Search the listing for the word "edgeAdmit". Copy every line where it is found.

## Entries shown:
»»

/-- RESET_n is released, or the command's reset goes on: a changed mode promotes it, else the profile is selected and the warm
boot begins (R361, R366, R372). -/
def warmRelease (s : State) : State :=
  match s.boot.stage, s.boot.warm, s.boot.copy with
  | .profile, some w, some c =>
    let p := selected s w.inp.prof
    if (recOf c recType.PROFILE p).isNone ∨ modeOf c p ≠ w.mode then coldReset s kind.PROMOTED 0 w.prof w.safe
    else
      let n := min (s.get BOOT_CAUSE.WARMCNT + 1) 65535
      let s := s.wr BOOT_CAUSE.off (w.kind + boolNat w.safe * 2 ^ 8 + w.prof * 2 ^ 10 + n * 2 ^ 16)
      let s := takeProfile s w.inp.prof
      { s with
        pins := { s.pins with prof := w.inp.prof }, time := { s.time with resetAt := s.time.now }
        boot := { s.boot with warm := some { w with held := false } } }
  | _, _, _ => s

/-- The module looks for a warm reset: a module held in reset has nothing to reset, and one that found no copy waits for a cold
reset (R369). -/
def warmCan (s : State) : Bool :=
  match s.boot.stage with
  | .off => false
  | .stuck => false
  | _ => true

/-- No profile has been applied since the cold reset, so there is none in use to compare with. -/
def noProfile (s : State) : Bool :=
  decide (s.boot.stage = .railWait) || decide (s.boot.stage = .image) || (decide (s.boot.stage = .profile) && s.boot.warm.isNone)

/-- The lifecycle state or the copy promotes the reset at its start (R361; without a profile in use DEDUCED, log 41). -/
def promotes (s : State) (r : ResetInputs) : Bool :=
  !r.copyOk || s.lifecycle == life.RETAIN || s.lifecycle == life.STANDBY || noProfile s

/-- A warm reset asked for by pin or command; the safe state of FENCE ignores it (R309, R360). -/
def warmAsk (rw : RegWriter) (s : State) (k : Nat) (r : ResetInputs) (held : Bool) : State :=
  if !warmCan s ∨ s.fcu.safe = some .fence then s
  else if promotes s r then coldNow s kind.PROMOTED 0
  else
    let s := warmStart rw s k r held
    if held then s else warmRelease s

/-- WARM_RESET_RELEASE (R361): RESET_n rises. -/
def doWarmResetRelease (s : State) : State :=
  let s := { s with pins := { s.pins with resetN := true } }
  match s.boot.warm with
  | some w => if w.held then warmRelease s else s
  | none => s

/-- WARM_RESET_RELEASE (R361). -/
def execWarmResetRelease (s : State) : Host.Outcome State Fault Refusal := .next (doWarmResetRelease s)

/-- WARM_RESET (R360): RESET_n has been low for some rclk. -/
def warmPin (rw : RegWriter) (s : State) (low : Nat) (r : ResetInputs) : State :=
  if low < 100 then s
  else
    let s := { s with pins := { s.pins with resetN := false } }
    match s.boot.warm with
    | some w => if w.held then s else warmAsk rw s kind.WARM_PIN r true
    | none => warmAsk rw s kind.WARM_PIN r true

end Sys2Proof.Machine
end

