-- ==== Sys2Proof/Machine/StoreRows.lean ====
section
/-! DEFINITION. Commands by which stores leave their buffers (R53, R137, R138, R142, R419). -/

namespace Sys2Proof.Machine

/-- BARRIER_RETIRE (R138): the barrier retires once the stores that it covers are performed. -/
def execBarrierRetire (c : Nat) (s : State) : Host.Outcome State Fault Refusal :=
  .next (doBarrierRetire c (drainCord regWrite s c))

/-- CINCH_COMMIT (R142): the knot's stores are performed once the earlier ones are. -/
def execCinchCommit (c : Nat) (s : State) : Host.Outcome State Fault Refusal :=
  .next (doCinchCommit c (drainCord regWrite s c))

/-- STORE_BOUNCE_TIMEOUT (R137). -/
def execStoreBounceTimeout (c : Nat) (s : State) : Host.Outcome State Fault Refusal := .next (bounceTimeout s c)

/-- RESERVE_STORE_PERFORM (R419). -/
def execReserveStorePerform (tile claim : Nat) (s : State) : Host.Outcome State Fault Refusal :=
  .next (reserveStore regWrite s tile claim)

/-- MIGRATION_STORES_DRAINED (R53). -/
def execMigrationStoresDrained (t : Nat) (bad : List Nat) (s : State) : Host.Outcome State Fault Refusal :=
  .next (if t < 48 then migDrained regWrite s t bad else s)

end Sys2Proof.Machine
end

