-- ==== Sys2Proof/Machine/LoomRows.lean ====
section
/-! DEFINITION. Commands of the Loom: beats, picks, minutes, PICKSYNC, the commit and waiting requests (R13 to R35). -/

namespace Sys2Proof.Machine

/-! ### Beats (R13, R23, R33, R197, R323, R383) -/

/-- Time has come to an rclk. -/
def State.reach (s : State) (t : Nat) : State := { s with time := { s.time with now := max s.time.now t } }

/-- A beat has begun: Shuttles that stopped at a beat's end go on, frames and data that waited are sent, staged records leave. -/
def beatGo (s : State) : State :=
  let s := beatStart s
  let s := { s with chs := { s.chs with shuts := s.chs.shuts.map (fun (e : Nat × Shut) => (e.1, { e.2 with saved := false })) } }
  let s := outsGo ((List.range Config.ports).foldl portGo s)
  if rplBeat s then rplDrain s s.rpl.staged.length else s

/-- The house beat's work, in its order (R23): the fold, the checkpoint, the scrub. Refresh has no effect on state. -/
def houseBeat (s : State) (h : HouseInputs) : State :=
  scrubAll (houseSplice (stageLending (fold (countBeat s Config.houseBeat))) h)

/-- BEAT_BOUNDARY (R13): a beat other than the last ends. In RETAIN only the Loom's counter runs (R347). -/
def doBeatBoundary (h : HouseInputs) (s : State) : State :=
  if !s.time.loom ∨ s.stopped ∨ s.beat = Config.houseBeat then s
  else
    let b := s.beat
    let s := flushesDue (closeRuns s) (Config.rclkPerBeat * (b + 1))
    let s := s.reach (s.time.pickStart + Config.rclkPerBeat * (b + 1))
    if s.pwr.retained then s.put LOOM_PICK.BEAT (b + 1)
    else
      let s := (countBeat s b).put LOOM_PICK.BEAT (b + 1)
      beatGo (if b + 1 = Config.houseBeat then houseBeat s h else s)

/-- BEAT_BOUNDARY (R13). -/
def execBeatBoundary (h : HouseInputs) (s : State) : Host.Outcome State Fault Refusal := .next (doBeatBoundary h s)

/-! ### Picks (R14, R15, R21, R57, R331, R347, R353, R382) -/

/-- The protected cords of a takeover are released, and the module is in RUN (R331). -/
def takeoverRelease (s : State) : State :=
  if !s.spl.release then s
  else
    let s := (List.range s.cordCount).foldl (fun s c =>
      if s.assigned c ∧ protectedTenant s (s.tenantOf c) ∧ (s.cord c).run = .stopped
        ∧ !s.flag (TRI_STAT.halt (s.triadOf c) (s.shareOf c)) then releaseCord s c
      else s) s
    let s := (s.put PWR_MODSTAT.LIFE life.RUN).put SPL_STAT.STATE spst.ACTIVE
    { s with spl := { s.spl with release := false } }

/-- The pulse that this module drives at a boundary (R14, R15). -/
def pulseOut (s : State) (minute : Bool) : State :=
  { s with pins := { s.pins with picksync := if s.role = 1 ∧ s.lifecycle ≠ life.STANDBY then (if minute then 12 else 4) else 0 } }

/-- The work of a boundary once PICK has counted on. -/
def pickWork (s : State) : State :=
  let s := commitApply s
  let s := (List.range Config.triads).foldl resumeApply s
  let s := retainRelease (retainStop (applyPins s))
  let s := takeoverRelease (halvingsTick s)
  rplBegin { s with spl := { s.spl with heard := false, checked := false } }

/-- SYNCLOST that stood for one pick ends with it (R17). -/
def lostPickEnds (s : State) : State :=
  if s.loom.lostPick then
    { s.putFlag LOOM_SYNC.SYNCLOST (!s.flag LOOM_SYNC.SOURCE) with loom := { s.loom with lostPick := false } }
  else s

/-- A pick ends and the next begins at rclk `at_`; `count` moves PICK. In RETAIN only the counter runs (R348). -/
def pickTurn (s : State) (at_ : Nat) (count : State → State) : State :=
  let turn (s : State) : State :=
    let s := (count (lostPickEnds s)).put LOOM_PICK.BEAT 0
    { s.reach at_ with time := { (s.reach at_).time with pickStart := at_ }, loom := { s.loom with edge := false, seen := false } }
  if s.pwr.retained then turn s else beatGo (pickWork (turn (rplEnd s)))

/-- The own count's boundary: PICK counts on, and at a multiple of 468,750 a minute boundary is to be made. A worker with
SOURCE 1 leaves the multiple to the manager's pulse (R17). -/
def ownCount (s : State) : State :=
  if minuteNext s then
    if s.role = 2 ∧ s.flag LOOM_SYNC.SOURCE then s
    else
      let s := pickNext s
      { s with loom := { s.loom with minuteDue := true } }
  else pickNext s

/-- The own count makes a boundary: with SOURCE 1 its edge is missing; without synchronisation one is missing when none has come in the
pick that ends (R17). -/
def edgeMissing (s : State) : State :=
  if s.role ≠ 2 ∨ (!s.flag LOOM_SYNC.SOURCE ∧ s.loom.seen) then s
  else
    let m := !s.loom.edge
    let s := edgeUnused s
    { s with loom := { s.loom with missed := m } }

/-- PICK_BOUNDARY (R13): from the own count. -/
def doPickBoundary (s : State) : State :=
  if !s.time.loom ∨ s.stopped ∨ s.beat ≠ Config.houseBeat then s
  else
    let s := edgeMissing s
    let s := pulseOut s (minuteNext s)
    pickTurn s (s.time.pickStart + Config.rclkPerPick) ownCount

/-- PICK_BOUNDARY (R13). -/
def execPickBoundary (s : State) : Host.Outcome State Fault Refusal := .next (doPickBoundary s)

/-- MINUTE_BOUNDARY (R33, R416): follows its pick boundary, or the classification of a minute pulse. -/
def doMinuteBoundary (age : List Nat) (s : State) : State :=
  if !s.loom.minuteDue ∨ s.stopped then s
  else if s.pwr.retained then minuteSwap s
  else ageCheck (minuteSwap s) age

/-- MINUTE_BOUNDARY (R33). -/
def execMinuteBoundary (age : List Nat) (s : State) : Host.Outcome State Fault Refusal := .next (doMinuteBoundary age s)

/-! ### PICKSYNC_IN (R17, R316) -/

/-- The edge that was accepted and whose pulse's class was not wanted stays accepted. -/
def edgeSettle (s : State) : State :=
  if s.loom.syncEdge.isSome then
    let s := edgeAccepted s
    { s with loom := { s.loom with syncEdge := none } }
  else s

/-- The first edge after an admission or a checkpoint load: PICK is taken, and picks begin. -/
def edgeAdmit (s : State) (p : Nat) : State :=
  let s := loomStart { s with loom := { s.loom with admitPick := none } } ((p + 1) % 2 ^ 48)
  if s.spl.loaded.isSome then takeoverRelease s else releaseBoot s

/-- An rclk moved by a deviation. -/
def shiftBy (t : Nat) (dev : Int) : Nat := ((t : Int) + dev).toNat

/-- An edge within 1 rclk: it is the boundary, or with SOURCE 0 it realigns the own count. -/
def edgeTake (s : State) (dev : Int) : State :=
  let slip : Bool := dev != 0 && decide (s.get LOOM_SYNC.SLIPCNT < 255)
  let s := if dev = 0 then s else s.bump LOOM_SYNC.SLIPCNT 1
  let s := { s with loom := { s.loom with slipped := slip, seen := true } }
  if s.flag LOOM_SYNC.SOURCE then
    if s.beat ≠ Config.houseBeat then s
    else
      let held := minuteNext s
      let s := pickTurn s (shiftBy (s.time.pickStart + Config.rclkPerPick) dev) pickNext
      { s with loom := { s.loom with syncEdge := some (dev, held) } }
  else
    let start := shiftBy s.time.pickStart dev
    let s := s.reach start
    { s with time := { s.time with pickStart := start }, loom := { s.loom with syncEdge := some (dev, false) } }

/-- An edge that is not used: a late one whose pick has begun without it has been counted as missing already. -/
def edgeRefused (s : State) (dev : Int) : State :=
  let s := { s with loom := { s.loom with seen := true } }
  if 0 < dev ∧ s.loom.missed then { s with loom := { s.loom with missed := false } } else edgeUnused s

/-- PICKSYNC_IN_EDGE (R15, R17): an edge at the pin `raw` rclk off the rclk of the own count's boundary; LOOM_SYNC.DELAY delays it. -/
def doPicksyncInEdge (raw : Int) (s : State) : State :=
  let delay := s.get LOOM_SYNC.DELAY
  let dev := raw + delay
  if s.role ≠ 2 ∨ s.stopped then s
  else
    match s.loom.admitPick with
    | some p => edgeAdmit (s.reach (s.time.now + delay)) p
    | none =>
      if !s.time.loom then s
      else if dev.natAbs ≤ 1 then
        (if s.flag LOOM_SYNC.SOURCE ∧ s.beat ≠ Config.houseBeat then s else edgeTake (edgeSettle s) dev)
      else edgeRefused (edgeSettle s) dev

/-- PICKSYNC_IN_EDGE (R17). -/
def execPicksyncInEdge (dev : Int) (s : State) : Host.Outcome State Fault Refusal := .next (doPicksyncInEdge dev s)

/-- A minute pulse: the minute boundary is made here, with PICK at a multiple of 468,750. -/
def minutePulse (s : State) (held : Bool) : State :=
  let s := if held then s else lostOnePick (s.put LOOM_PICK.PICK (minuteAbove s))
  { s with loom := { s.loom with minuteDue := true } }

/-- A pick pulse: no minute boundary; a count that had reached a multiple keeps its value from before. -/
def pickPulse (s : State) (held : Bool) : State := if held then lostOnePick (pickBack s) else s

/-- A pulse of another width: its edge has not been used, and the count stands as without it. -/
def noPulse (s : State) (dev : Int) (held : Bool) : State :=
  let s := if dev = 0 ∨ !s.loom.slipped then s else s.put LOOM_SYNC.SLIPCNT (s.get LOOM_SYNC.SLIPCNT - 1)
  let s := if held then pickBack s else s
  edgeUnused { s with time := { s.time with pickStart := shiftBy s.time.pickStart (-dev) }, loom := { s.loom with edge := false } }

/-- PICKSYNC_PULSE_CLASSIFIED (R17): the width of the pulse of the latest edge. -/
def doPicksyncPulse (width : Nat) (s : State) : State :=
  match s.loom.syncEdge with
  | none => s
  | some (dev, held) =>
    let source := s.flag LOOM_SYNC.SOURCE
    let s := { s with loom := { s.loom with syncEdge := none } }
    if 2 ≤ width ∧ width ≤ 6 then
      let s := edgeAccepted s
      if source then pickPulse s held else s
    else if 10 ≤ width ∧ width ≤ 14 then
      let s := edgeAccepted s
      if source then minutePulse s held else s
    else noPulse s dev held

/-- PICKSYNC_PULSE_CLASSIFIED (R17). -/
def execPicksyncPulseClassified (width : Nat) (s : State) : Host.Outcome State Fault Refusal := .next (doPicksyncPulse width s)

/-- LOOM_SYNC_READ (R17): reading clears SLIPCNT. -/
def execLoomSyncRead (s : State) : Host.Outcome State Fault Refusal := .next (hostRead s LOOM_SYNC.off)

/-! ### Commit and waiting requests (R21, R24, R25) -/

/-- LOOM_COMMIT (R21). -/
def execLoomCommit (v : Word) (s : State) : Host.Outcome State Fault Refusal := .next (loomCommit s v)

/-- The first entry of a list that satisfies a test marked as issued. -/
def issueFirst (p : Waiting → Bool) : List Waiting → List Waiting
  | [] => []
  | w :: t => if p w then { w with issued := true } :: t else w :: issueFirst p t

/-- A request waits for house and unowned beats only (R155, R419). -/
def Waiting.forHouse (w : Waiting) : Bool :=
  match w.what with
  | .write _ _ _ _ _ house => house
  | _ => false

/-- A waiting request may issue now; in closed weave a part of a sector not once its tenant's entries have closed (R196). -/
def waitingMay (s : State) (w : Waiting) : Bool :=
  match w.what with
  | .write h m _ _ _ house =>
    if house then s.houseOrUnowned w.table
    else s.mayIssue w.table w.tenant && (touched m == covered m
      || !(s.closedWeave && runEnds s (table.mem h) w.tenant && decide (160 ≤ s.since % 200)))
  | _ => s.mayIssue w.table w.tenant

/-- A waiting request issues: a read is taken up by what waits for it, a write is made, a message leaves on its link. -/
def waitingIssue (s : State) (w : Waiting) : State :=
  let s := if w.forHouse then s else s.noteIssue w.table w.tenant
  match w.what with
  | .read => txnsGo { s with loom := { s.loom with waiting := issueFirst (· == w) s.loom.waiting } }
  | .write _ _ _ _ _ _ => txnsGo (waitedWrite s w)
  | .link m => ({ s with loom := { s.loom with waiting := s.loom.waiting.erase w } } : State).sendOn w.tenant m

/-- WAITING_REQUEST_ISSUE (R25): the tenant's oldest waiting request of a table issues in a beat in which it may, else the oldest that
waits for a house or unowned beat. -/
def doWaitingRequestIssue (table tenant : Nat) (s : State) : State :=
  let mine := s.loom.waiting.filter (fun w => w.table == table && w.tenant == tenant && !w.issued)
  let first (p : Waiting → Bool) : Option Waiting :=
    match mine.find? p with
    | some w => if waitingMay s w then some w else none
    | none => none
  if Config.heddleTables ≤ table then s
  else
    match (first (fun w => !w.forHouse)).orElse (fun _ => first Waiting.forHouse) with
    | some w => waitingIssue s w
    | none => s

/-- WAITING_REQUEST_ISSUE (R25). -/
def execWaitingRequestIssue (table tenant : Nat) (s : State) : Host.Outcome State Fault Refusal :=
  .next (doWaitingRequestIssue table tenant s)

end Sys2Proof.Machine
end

««

## Response to the exercise:
def edgeAdmit (s : State) (p : Nat) : State :=
    | some p => edgeAdmit (s.reach (s.time.now + delay)) p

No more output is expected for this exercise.